Anyway, our three years together at University are up, and she and I will be living in different cities next year. We've told each other that we'll keep in touch, and that our best-friendship is forever - and that's what I want, but I'm not sure if she really means it.

So, what do I do? It's nice to have someone who at least claims that they consider you a best friend, and that they love you, but it's not so nice to spend the whole time doubting it. My intention was to put in a little less effort next year, and see if she comes to me for once (as a sort of test of her sincerity), but I don't know if I'll be able to manage it.
Sounds like a bit of a superficial 'best friendship'. If you're having all these doubts about it then you should probably reevaluate whether your friendship with her is actually that special/deep. You seem to resent her relationships and her apparent need to always be with one (which don't get me wrong, it sounds annoying that she seems to push you away but you shouldn't judge her relationship preferences: some people just dont like being single).

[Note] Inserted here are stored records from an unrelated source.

/-- Settles O51: a TX adds its frame to those waiting, and what the physical layer does on its own moves some of them to the
wire. -/
theorem acceptedFramesWaitOrAreOnTheWire : Obligations.AcceptedFramesWaitOrAreOnTheWire := by
  intro i s t h
  obtain ⟨hwire, hwait⟩ := eventDelivery_frames i s.env
  rw [exec_env h, envAfter]
  have hown := own_perform t.out ((eventDelivery i s.env).sampled i.header.phl)
  have hacc := accepted_perform t.out ((eventDelivery i s.env).sampled i.header.phl)
  simp only [elapse_fields, hown, hacc, sampled_fields, hwire, hwait]
  refine ⟨⟨_, rfl⟩, ?_⟩
  rw [List.append_assoc, List.append_assoc]
  exact (picked_perm _ _).append_left _

/-- Settles O52: neither the delivery nor the commands take the packet, and what the network layer does on its own only adds
one. -/
theorem waitingPacketStaysUntilHandedOver : Obligations.WaitingPacketStaysUntilHandedOver := by
  intro i s t hwaiting hnet h
  have hown := own_perform t.out ((eventDelivery i s.env).sampled i.header.phl)
  rw [exec_env h, envAfter]
  simp only [elapse_fields, hown, sampled_fields, eventDelivery_netWaiting hnet, hwaiting, Bool.true_or]

/-- Settles O15: the registers by evaluation, the buffers by their shape. -/
theorem resetValues : Obligations.ResetValues := by
  refine ⟨rfl, rfl, rfl, rfl, rfl, rfl, rfl, rfl, rfl, rfl, ?_, ?_, ?_, ?_⟩
  · exact powerUpBuf_length hw .outBuf
  · exact powerUpBuf_packets hw .outBuf
  · exact powerUpBuf_length hw .inBuf
  · exact powerUpBuf_packets hw .inBuf

/-- Settles O17: nothing is in flight, so that the clauses on the ledger and the timers are about empty lists. -/
theorem resetMeetsTheInvariants : Obligations.ResetMeetsTheInvariants := resetOf_inv Config.hw_legal

/-- Settles O18, for each value of FAULT. -/
theorem faultRegisterLayout : Obligations.FaultRegisterLayout := by
  rintro ⟨_ | _, _ | _ | _ | _⟩ <;> decide

/-- Settles O10: the branches of `step` other than an event's. -/
theorem stepWithoutAnEvent : Obligations.StepWithoutAnEvent := by
  refine ⟨fun s hstuck hin => ?_, fun s ev rest e hstuck hin hdec => ?_, fun s ev rest i hstuck hin hdec hwf => ?_,
    fun s hstuck => ?_⟩
  · simp [step, hstuck, hin, idle]
  · simp [step, hstuck, hin, hdec]
  · simp [step_of_decode_ok hstuck hin hdec, hwf]
  · simp [step, hstuck]

end

section
/-! What an event does to the timers that the ledger stands for (R221), command by command. -/

namespace Sys2Proof.Machine

open Sys2Proof

/-- The retransmission timers fit the ledger `l`: one per slot, every armed one that of a recorded frame, none started twice
(R221). -/
structure TimersFit (c : Config) (l : List Nat) (e : Env) : Prop where
  timers_length : e.timers.length = c.W
  armed_inflight : ∀ i, e.armed i = true → ∃ x ∈ l, slot c x = i
  not_stuck : e.doubleStart = false

namespace TimersFit

variable {c : Config} {l l' : List Nat} {e e' : Env}

/-- Only the timers and the mark of a double start count. -/
theorem congr (h : TimersFit c l e) (htimers : e'.timers = e.timers) (hstuck : e'.doubleStart = e.doubleStart) :
    TimersFit c l e' := by
  obtain ⟨hlen, harmed, hns⟩ := h
  refine ⟨htimers ▸ hlen, fun i hi => harmed i ?_, hstuck.trans hns⟩
  rwa [Env.armed, htimers] at hi

/-- R84: a command that is not one of the two for retransmission timers leaves them alone. -/
theorem performOne {k : Command} (h : TimersFit c l e) (hk : ¬k.isSenders c) : TimersFit c l (e.performOne k) := by
  cases k with
  | startTimer _ => exact absurd trivial hk
  | stopTimer _ => exact absurd trivial hk
  | _ => exact h.congr rfl rfl

theorem perform {ks : List Command} (h : TimersFit c l e) (hks : ∀ k ∈ ks, ¬k.isSenders c) : TimersFit c l (e.perform ks) := by
  induction ks generalizing e with
  | nil => exact h
  | cons k ks ih =>
    obtain ⟨hk, hrest⟩ := List.forall_mem_cons.mp hks
    exact ih (h.performOne hk) hrest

Honestly it doesn't sound like my personal definition of a close friendship. Ultimately it's obviously up to you and her whether you stay in touch and attempt to maintain the friendship but I personally wouldn't bother trying to stay friends with someone I didn't feel wanted the same from the friendship as I did. A friendship goes both ways, and life is way too short to waste time trying to force relationships with people who aren't worth it.
(edited 9 years ago)
Reply 2
Original post by Carpe Vinum
Sounds like a bit of a superficial 'best friendship'. If you're having all these doubts about it then you should probably reevaluate whether your friendship with her is actually that special/deep.


I'm trying to do exactly that (what the text in bold says) - but it's hard because there's evidence for both sides.

On the one hand, our friendship doesn't compose of superficial things - we've confided some quite deep secrets about ourselves and our pasts with one another, and we talk about our feelings (which is quite a big deal for her, as she's generally quite a closed person). She says she trusts me, and I believe her, because she has opened up and made herself vulnerable to me, and she says that I'm good at comforting her.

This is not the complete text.